In IPv4, ARP is used for Address Resolution (mapping IP addresses to Link Layer addresses). There is no way to protect ARP, so it is the target of many effective hacking attacks. Since ND Address Resolution is in the Internet Layer (instead of the Link Layer, as ARP is), it can be protected with IPsec AH and/or ESP. There is a recent standard, RFC 3971, “Secure Neighbor Discovery (SEND)”, March 2005, that specifies a secure version of ND using public key infrastructure (or other security mechanisms). SEND is even better than ND protected with IPsec, but is not yet widely implemented (in particular, Microsoft has chosen not to implement it in Windows).
Every ND packet begins with a basic IPv6 Packet Header with IPv6 Link-Local source and destination addresses. The basic IPv6 Packet Header can be followed by zero or more Packet Header Extensions (e.g. IPsec AH and IPsec ESP). The Next Header field of the Packet Header (or final Extension Header) contains the value 58 (the same value as for ICMPv6). The checksum field of ND messages is handled the same as with any ICMPv6 message, and unlike ICMPv4 messages, incorporates a pseudo header that contains information from the IPv6 basic Packet Header.

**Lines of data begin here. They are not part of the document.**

@[simp] theorem Run.modProbe_clock (r : Run) (p : Probe) (f : ProbeRun → ProbeRun) : (r.modProbe p f).clock = r.clock := rfl
@[simp] theorem Run.modProbe_mode (r : Run) (p : Probe) (f : ProbeRun → ProbeRun) : (r.modProbe p f).mode = r.mode := rfl
@[simp] theorem Run.modProbe_cause (r : Run) (p : Probe) (f : ProbeRun → ProbeRun) : (r.modProbe p f).cause = r.cause := rfl
@[simp] theorem Run.modProbe_validation (r : Run) (p : Probe) (f : ProbeRun → ProbeRun) : (r.modProbe p f).validation = r.validation := rfl
@[simp] theorem Run.modProbe_pool (r : Run) (p : Probe) (f : ProbeRun → ProbeRun) : (r.modProbe p f).pool = r.pool := rfl
@[simp] theorem Run.modProbe_sleds (r : Run) (p : Probe) (f : ProbeRun → ProbeRun) : (r.modProbe p f).sleds = r.sleds := rfl
@[simp] theorem Run.modProbe_queue (r : Run) (p : Probe) (f : ProbeRun → ProbeRun) : (r.modProbe p f).queue = r.queue := rfl
@[simp] theorem Run.modProbe_raiseOrder (r : Run) (p : Probe) (f : ProbeRun → ProbeRun) : (r.modProbe p f).raiseOrder = r.raiseOrder := rfl
@[simp] theorem Run.modProbe_boostList (r : Run) (p : Probe) (f : ProbeRun → ProbeRun) : (r.modProbe p f).boostList = r.boostList := rfl
@[simp] theorem Run.modProbe_arbiterDue (r : Run) (p : Probe) (f : ProbeRun → ProbeRun) : (r.modProbe p f).arbiterDue = r.arbiterDue := rfl
@[simp] theorem Run.modProbe_zone (r : Run) (p : Probe) (f : ProbeRun → ProbeRun) : (r.modProbe p f).zone = r.zone := rfl
@[simp] theorem Run.modProbe_lanes (r : Run) (p : Probe) (f : ProbeRun → ProbeRun) : (r.modProbe p f).lanes = r.lanes := rfl
@[simp] theorem Run.modProbe_probes (r : Run) (p : Probe) (f : ProbeRun → ProbeRun) : (r.modProbe p f).probes = modAt p f r.probes := rfl
@[simp] theorem Run.modProbe_severe (r : Run) (p : Probe) (f : ProbeRun → ProbeRun) : (r.modProbe p f).severe = r.severe := rfl
@[simp] theorem Run.modProbe_advisory (r : Run) (p : Probe) (f : ProbeRun → ProbeRun) : (r.modProbe p f).advisory = r.advisory := rfl
@[simp] theorem Run.modProbe_notices (r : Run) (p : Probe) (f : ProbeRun → ProbeRun) : (r.modProbe p f).notices = r.notices := rfl
@[simp] theorem Run.modProbe_free (r : Run) (p : Probe) (f : ProbeRun → ProbeRun) : (r.modProbe p f).free = r.free := rfl

@[simp] theorem Run.modLane_clock (r : Run) (n : LaneNo) (f : Lane → Lane) : (r.modLane n f).clock = r.clock := rfl
@[simp] theorem Run.modLane_mode (r : Run) (n : LaneNo) (f : Lane → Lane) : (r.modLane n f).mode = r.mode := rfl
@[simp] theorem Run.modLane_cause (r : Run) (n : LaneNo) (f : Lane → Lane) : (r.modLane n f).cause = r.cause := rfl
@[simp] theorem Run.modLane_validation (r : Run) (n : LaneNo) (f : Lane → Lane) : (r.modLane n f).validation = r.validation := rfl
@[simp] theorem Run.modLane_pool (r : Run) (n : LaneNo) (f : Lane → Lane) : (r.modLane n f).pool = r.pool := rfl
@[simp] theorem Run.modLane_sleds (r : Run) (n : LaneNo) (f : Lane → Lane) : (r.modLane n f).sleds = r.sleds := rfl
@[simp] theorem Run.modLane_queue (r : Run) (n : LaneNo) (f : Lane → Lane) : (r.modLane n f).queue = r.queue := rfl
@[simp] theorem Run.modLane_raiseOrder (r : Run) (n : LaneNo) (f : Lane → Lane) : (r.modLane n f).raiseOrder = r.raiseOrder := rfl
@[simp] theorem Run.modLane_boostList (r : Run) (n : LaneNo) (f : Lane → Lane) : (r.modLane n f).boostList = r.boostList := rfl
@[simp] theorem Run.modLane_arbiterDue (r : Run) (n : LaneNo) (f : Lane → Lane) : (r.modLane n f).arbiterDue = r.arbiterDue := rfl
@[simp] theorem Run.modLane_zone (r : Run) (n : LaneNo) (f : Lane → Lane) : (r.modLane n f).zone = r.zone := rfl
@[simp] theorem Run.modLane_lanes (r : Run) (n : LaneNo) (f : Lane → Lane) : (r.modLane n f).lanes = modAt n f r.lanes := rfl
@[simp] theorem Run.modLane_probes (r : Run) (n : LaneNo) (f : Lane → Lane) : (r.modLane n f).probes = r.probes := rfl
@[simp] theorem Run.modLane_severe (r : Run) (n : LaneNo) (f : Lane → Lane) : (r.modLane n f).severe = r.severe := rfl
@[simp] theorem Run.modLane_advisory (r : Run) (n : LaneNo) (f : Lane → Lane) : (r.modLane n f).advisory = r.advisory := rfl
@[simp] theorem Run.modLane_notices (r : Run) (n : LaneNo) (f : Lane → Lane) : (r.modLane n f).notices = r.notices := rfl
@[simp] theorem Run.modLane_free (r : Run) (n : LaneNo) (f : Lane → Lane) : (r.modLane n f).free = r.free := rfl

@[simp] theorem Run.spendFree_clock (r : Run) : (r.spendFree).clock = r.clock := rfl
@[simp] theorem Run.spendFree_mode (r : Run) : (r.spendFree).mode = r.mode := rfl
@[simp] theorem Run.spendFree_cause (r : Run) : (r.spendFree).cause = r.cause := rfl
@[simp] theorem Run.spendFree_validation (r : Run) : (r.spendFree).validation = r.validation := rfl
@[simp] theorem Run.spendFree_pool (r : Run) : (r.spendFree).pool = r.pool := rfl
@[simp] theorem Run.spendFree_sleds (r : Run) : (r.spendFree).sleds = r.sleds := rfl
@[simp] theorem Run.spendFree_queue (r : Run) : (r.spendFree).queue = r.queue := rfl
@[simp] theorem Run.spendFree_raiseOrder (r : Run) : (r.spendFree).raiseOrder = r.raiseOrder := rfl
@[simp] theorem Run.spendFree_boostList (r : Run) : (r.spendFree).boostList = r.boostList := rfl
@[simp] theorem Run.spendFree_arbiterDue (r : Run) : (r.spendFree).arbiterDue = r.arbiterDue := rfl
@[simp] theorem Run.spendFree_zone (r : Run) : (r.spendFree).zone = r.zone := rfl
@[simp] theorem Run.spendFree_lanes (r : Run) : (r.spendFree).lanes = r.lanes := rfl
@[simp] theorem Run.spendFree_probes (r : Run) : (r.spendFree).probes = r.probes := rfl
@[simp] theorem Run.spendFree_severe (r : Run) : (r.spendFree).severe = r.severe := rfl
@[simp] theorem Run.spendFree_advisory (r : Run) : (r.spendFree).advisory = r.advisory := rfl
@[simp] theorem Run.spendFree_notices (r : Run) : (r.spendFree).notices = r.notices := rfl
@[simp] theorem Run.spendFree_free (r : Run) : (r.spendFree).free = r.free + 1 := rfl
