/-- An event on the running part that leaves the arbiter and the notices alone, in a part at rest. -/
theorem State.runEvent_plain {s : State} {b : Bool} {f : Cfg → Run → Run} (h : s.inReset = false) (rest : s.atRest) (hb : b = true)
    (hd : (f s.cfg s.run).arbiterDue = s.run.arbiterDue) (hn : (f s.cfg s.run).notices = s.run.notices) :
    s.runEvent b f = .next { s with run := f s.cfg s.run } := by
  rw [State.runEvent_after h hb, State.after_of_atRest rest hd hn]

theorem Channel.sectionEnd_of_hold {x : Channel} (h : x.carrier = .admitting) (hh : 0 < x.latchedHold) :
    x.sectionEnd = { x with carrier := .holding, ticks := x.latchedHold } := by simp [Channel.sectionEnd, h, hh]

theorem Channel.sectionEnd_of_admit {x : Channel} (h : x.carrier = .admitting) (hh : x.latchedHold = 0) :
    x.sectionEnd = { x with carrier := .admitting, ticks := x.latchedAdmit } := by simp [Channel.sectionEnd, h, hh]

theorem Channel.sectionEnd_of_holding {x : Channel} (h : x.carrier = .holding) :
    x.sectionEnd = { x with carrier := .admitting, ticks := x.latchedAdmit } := by simp [Channel.sectionEnd, h]

end Sys2Proof.Machine

open Sys2Proof Sys2Proof.Machine

/-- Settles O53: each count's expiry is an event exactly while the count runs, and takes its fault. -/
theorem admissionAndHeatCountsExpire : Obligations.AdmissionAndHeatCountsExpire := by
  unfold Obligations.AdmissionAndHeatCountsExpire
  intro i s up r₀ l t floorOut probeOut detail admitRuns hotRuns
  have admission : exec (.admitCountExpiry i) s = s.runEvent (r₀.admissionCounts i) fun c r => r.admissionExpired c i := rfl
  have heat : exec (.hotPersistExpiry i) s = s.runEvent (r₀.hotCounts i) (Run.hotExpired i) := rfl
  refine ⟨fun runs => ?_, fun still => ?_, fun runs => ?_, fun still => ?_⟩
  · rw [admission, State.runEvent_after up (Run.admissionCounts_iff.mpr runs)]
    unfold Run.admissionExpired
    simp only [Bool.not_eq_true', Bool.or_eq_true]
    rfl
  · rw [admission, State.runEvent_not (.inr (Bool.eq_false_iff.mpr (mt Run.admissionCounts_iff.mp still)))]
  · rw [heat, State.runEvent_after up (Run.hotCounts_iff.mpr runs)]
    rfl
  · rw [heat, State.runEvent_not (.inr (Bool.eq_false_iff.mpr (mt Run.hotCounts_iff.mp still)))]

/-- Settles O45: by the section that ends. -/
theorem carrierSectionsFollow : Obligations.CarrierSectionsFollow := by
  unfold Obligations.CarrierSectionsFollow
  intro i s up rest x becomes
  have event : exec (.carrierSectionEnd i) s = s.runEvent (s.run.carrierRuns i) fun _ r => r.modChan i Channel.sectionEnd := by
    simp only [exec, execCarrierSectionEnd]
  have ends {k : Section} {n : Nat} (runs : x.carrier ≠ .idle) (h : x.sectionEnd = { x with carrier := k, ticks := n }) :
      exec (.carrierSectionEnd i) s = .next (becomes k n) := by
    have counts : s.run.carrierRuns i = true := by simpa [Run.carrierRuns] using runs
    rw [event, State.runEvent_plain (s := s) up rest counts rfl rfl]
    exact congrArg (fun r => Host.Outcome.next { s with run := r }) 
      (Run.modChan_congr (r := s.run) (i := i) (f := Channel.sectionEnd) (g := fun x => { x with carrier := k, ticks := n }) h)
  refine ⟨fun h hold => ?_, fun h hold => ?_, fun h => ?_, fun h => ?_⟩
  · exact ends (by rw [h]; decide) (Channel.sectionEnd_of_hold h hold)
  · exact ends (by rw [h]; decide) (Channel.sectionEnd_of_admit h hold)
  · exact ends (by rw [h]; decide) (Channel.sectionEnd_of_holding h)
  · rw [event]
    exact State.runEvent_not (.inr (by simpa [Run.carrierRuns] using h))

/-- Settles O47: a pin's change starts its filter, and an alert sample is accepted at once where one sample is enough. -/
theorem inputChangesStartTheirFilters : Obligations.InputChangesStartTheirFilters := by
  unfold Obligations.InputChangesStartTheirFilters
  refine fun s level rest => ⟨fun i => ⟨fun up change => ?_, fun up same => ?_, fun down => ?_⟩,
    fun z => ⟨fun up change => ?_, fun up same => ?_, fun down => ?_⟩, fun i => ⟨fun still => ?_, fun up change => ?_⟩⟩
  · have event : exec (.presenceLineChange i level) s = s.runEvent ((s.run.life i).prs != level) (Run.presenceLine i level) :=
      if_neg (by simp [up])
    rw [event, State.runEvent_plain (s := s) up rest (by simpa using change) rfl rfl]
    rfl
  · have event : exec (.presenceLineChange i level) s = s.runEvent ((s.run.life i).prs != level) (Run.presenceLine i level) :=
      if_neg (by simp [up])
    rw [event]
    exact State.runEvent_not (.inr (by simpa using same))
  · exact if_pos down
  · have event : exec (.zoneInputChange z level) s = s.runEvent ((s.run.zone.filters.get z).pin != level) (Run.zoneLine z level) :=
      if_neg (by simp [up])
    rw [event, State.runEvent_plain (s := s) up rest (by simpa using change) rfl rfl]
    rfl
  · have event : exec (.zoneInputChange z level) s = s.runEvent ((s.run.zone.filters.get z).pin != level) (Run.zoneLine z level) :=
      if_neg (by simp [up])
    rw [event]
    exact State.runEvent_not (.inr (by simpa using same))
  · exact if_pos down
  · exact if_pos (by simpa using still)
  · intro r
    have event : exec (.alertSampleChange i level) s = s.runEvent true fun c r => r.sampleAlert c i level :=
      if_neg (by simp [up, change])
    have accepted : (r.alert i).accepted = (s.run.alert i).accepted := by simp [r]
    refine ⟨fun keeps => ?_, fun one new => ?_⟩
    · have whole : s.run.sampleAlert s.cfg i level = r :=
        if_neg fun k => keeps.elim (Nat.not_lt.mpr k.1) fun same => k.2 (accepted.trans same)
      rw [event, State.runEvent_plain (s := s) up rest rfl (by rw [whole]; rfl) (by rw [whole]; rfl), whole]
    · have whole : s.run.sampleAlert s.cfg i level = r.acceptAlert s.cfg i := if_pos ⟨one, fun same => new (accepted.symm.trans same)⟩
      have moves : r.alertMoves i = true := by simp [Run.alertMoves, r, Ne.symm new]
      have counted : r.modAlert i (fun a => { a with run := max a.run s.cfg.globals.alertFilter }) = r := by
        dsimp only [r]
        rw [Run.modAlert_modAlert]
        refine Run.modAlert_congr ?_
        simp [Nat.max_eq_left one]
      have accept : exec (.alertLevelAccepted i) { s with run := r }
          = ({ s with run := r } : State).runEvent (r.alertMoves i) (Run.acceptSample i) := rfl
      rw [event, accept, State.runEvent_after (s := s) up rfl, State.runEvent_after (s := { s with run := r }) up moves]
      show Host.Outcome.next (s.after (s.run.sampleAlert s.cfg i level)) = .next (s.after (r.acceptSample i s.cfg))
      rw [whole, Run.acceptSample, counted]
end

section
/-! SUPPORT. Validation (R153) and the return from SAFE (R156). -/

namespace Sys2Proof.Machine

open Sys2Proof

/-! ## The first of a range -/

theorem find?_finRange_eq_some {n : Nat} {p : Fin n → Bool} {i : Fin n} :
    (List.finRange n).find? p = some i ↔ p i = true ∧ ∀ j, j < i → p j = false := by
  rw [List.find?_eq_some_iff_getElem]
  simp only [List.getElem_finRange, List.length_finRange, Bool.not_eq_true']
  refine and_congr_right fun _ => ⟨?_, fun before => ⟨i.val, i.isLt, rfl, fun j hj => before _ hj⟩⟩
  rintro ⟨k, hk, rfl, before⟩ j hj
  exact before j.val hj

/-- The first of a range that a test finds, as a number. -/
theorem map_find?_finRange {n m : Nat} {p : Fin n → Bool} {f : Fin n → Nat} :
    ((List.finRange n).find? p).map f = some m ↔ ∃ i, m = f i ∧ p i = true ∧ ∀ j, j < i → p j = false := by
  simp only [Option.map_eq_some_iff, find?_finRange_eq_some]
  exact exists_congr fun i => ⟨fun ⟨h, e⟩ => ⟨e.symm, h⟩, fun ⟨e, h⟩ => ⟨h, e.symm⟩⟩

theorem map_find?_finRange_none {n : Nat} {p : Fin n → Bool} {f : Fin n → Nat} :
    ((List.finRange n).find? p).map f = none ↔ ∀ i, p i = false := by
  simp

/-! ## The items of validation -/

/-- The duty of a level does not exceed that of the level before it (R7). -/
def dutyFalls (c : Cfg) (k : Fin 15) : Prop :=
  (c.levels.get k.succ).admitTicks * ((c.levels.get k.castSucc).admitTicks + (c.levels.get k.castSucc).holdTicks)
    ≤ (c.levels.get k.castSucc).admitTicks * ((c.levels.get k.succ).admitTicks + (c.levels.get k.succ).holdTicks)

theorem levelsFault_eq (c : Cfg) :
    levelsFault c = ((List.finRange 15).find? fun k => dutyRises (c.levels.get k.castSucc) (c.levels.get k.succ)).map (·.val + 1) := by
  unfold levelsFault levelPairs
  rw [List.find?_map, Option.map_map]
  rfl

theorem dutyRises_eq_false (c : Cfg) (k : Fin 15) :
    dutyRises (c.levels.get k.castSucc) (c.levels.get k.succ) = false ↔ dutyFalls c k := by
  simp [dutyRises, dutyFalls]

/-- The costs of an enabled sled fall from L0 to L15 (R22). -/
def costsFall (c : Cfg) (i : Sled) : Prop :=
  (c.sled i).enable = true → ∀ k : Fin 15, costAt c i k.succ ≤ costAt c i k.castSucc

theorem costsRise_eq_false (c : Cfg) (i : Sled) :
    ((c.sled i).enable && levelPairs.any fun k => decide (costAt c i k.1 < costAt c i k.2)) = false ↔ costsFall c i := by
  simp [levelPairs, costsFall]

/-- The thresholds of an enabled probe are ordered and in its decoded domain (R120). -/
def thresholdsInOrder (c : Cfg) (p : Probe) : Prop := (c.probe p).enable = true → (c.probe p).thresholdsPass = true

/-- The script segment of an enabled probe ends within the memory (R122). -/
def segmentFits (c : Cfg) (p : Probe) : Prop := (c.probe p).enable = true → segmentStart c p + 2 * (c.probe p).initCount ≤ 512

theorem levelsFault_eq_none (c : Cfg) : levelsFault c = none ↔ ∀ k, dutyFalls c k := by
  simp only [levelsFault_eq, map_find?_finRange_none, dutyRises_eq_false]

theorem levelsFault_eq_some (c : Cfg) (n : Nat) :
    levelsFault c = some n ↔ ∃ k : Fin 15, n = k.val + 1 ∧ ¬dutyFalls c k ∧ ∀ j, j < k → dutyFalls c j := by
  simp only [levelsFault_eq, map_find?_finRange, ← dutyRises_eq_false, Bool.not_eq_false]

theorem costsFault_eq_none (c : Cfg) : costsFault c = none ↔ ∀ i, costsFall c i := by
  unfold costsFault allSleds
  simp only [map_find?_finRange_none, costsRise_eq_false]

theorem costsFault_eq_some (c : Cfg) (n : Nat) :
    costsFault c = some n ↔ ∃ i : Sled, n = i.val ∧ ¬costsFall c i ∧ ∀ j, j < i → costsFall c j := by
  unfold costsFault allSleds
  simp only [map_find?_finRange, ← costsRise_eq_false, Bool.not_eq_false]

theorem ceilingsFault_eq_none (c : Cfg) : ceilingsFault c = none ↔ c.globals.warmCeiling ≤ c.globals.hotCeiling := by
  simp [ceilingsFault]

theorem ceilingsFault_eq_some (c : Cfg) (n : Nat) :
    ceilingsFault c = some n ↔ n = 0 ∧ ¬c.globals.warmCeiling ≤ c.globals.hotCeiling := by
  unfold ceilingsFault
  split
  · next h => simp [eq_comm, h]
  · next h => simp [Fin.not_lt.mp h]

theorem thresholdsFail_eq_false (c : Cfg) (p : Probe) :
    ((c.probe p).enable && !(c.probe p).thresholdsPass) = false ↔ thresholdsInOrder c p := by
  unfold thresholdsInOrder
  cases (c.probe p).enable <;> simp

theorem thresholdsFault_eq_none (c : Cfg) : thresholdsFault c = none ↔ ∀ p, thresholdsInOrder c p := by
  unfold thresholdsFault allProbes
  simp only [map_find?_finRange_none, thresholdsFail_eq_false]

theorem thresholdsFault_eq_some (c : Cfg) (n : Nat) :
    thresholdsFault c = some n ↔ ∃ p : Probe, n = p.val ∧ ¬thresholdsInOrder c p ∧ ∀ q, q < p → thresholdsInOrder c q := by
  unfold thresholdsFault allProbes
  simp only [map_find?_finRange, ← thresholdsFail_eq_false, Bool.not_eq_false]

theorem segmentEnds_eq_false (c : Cfg) (p : Probe) :
    ((c.probe p).enable && decide (512 < segmentStart c p + 2 * (c.probe p).initCount)) = false ↔ segmentFits c p := by
  unfold segmentFits
  cases (c.probe p).enable <;> simp

theorem scriptFault_eq_none (c : Cfg) : scriptFault c = none ↔ ∀ p, segmentFits c p := by
  unfold scriptFault allProbes
  simp only [map_find?_finRange_none, segmentEnds_eq_false]

theorem scriptFault_eq_some (c : Cfg) (n : Nat) :
    scriptFault c = some n ↔ ∃ p : Probe, n = p.val ∧ ¬segmentFits c p ∧ ∀ q, q < p → segmentFits c q := by
  unfold scriptFault allProbes
  simp only [map_find?_finRange, ← segmentEnds_eq_false, Bool.not_eq_false]

/-- Validation names the first item of five that has a fault. -/
theorem validationFault_iff (c : Cfg) (n : Nat) :
    (validationFault c = none ↔
        levelsFault c = none ∧ costsFault c = none ∧ ceilingsFault c = none ∧ thresholdsFault c = none ∧ scriptFault c = none)
      ∧ (validationFault c = some (.levels, n) ↔ levelsFault c = some n)
      ∧ (validationFault c = some (.costs, n) ↔ levelsFault c = none ∧ costsFault c = some n)
      ∧ (validationFault c = some (.ceilings, n) ↔ levelsFault c = none ∧ costsFault c = none ∧ ceilingsFault c = some n)
      ∧ (validationFault c = some (.thresholds, n) ↔
          levelsFault c = none ∧ costsFault c = none ∧ ceilingsFault c = none ∧ thresholdsFault c = some n)
      ∧ (validationFault c = some (.script, n) ↔
          levelsFault c = none ∧ costsFault c = none ∧ ceilingsFault c = none ∧ thresholdsFault c = none
            ∧ scriptFault c = some n) := by
  unfold validationFault
  cases levelsFault c with
  | some k => simp
  | none =>
    cases costsFault c with
    | some k => simp
    | none =>
      cases ceilingsFault c with
      | some k => simp
      | none =>
        cases thresholdsFault c with
        | some k => simp
        | none => simp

Most ND messages are sent to a multicast address, either all nodes in local link (ff02::1) or all routers in local link (ff02::2). This allows all nodes (or routers) to listen in to most transmissions, and update their tables if necessary, whether or not the message was intended for them. The Neighbor Solicitation message (if used to obtain the Link Layer address of another node) is sent using the Solicited Node multicast address of that node, so that only that node (and maybe a small handful of others) will receive it.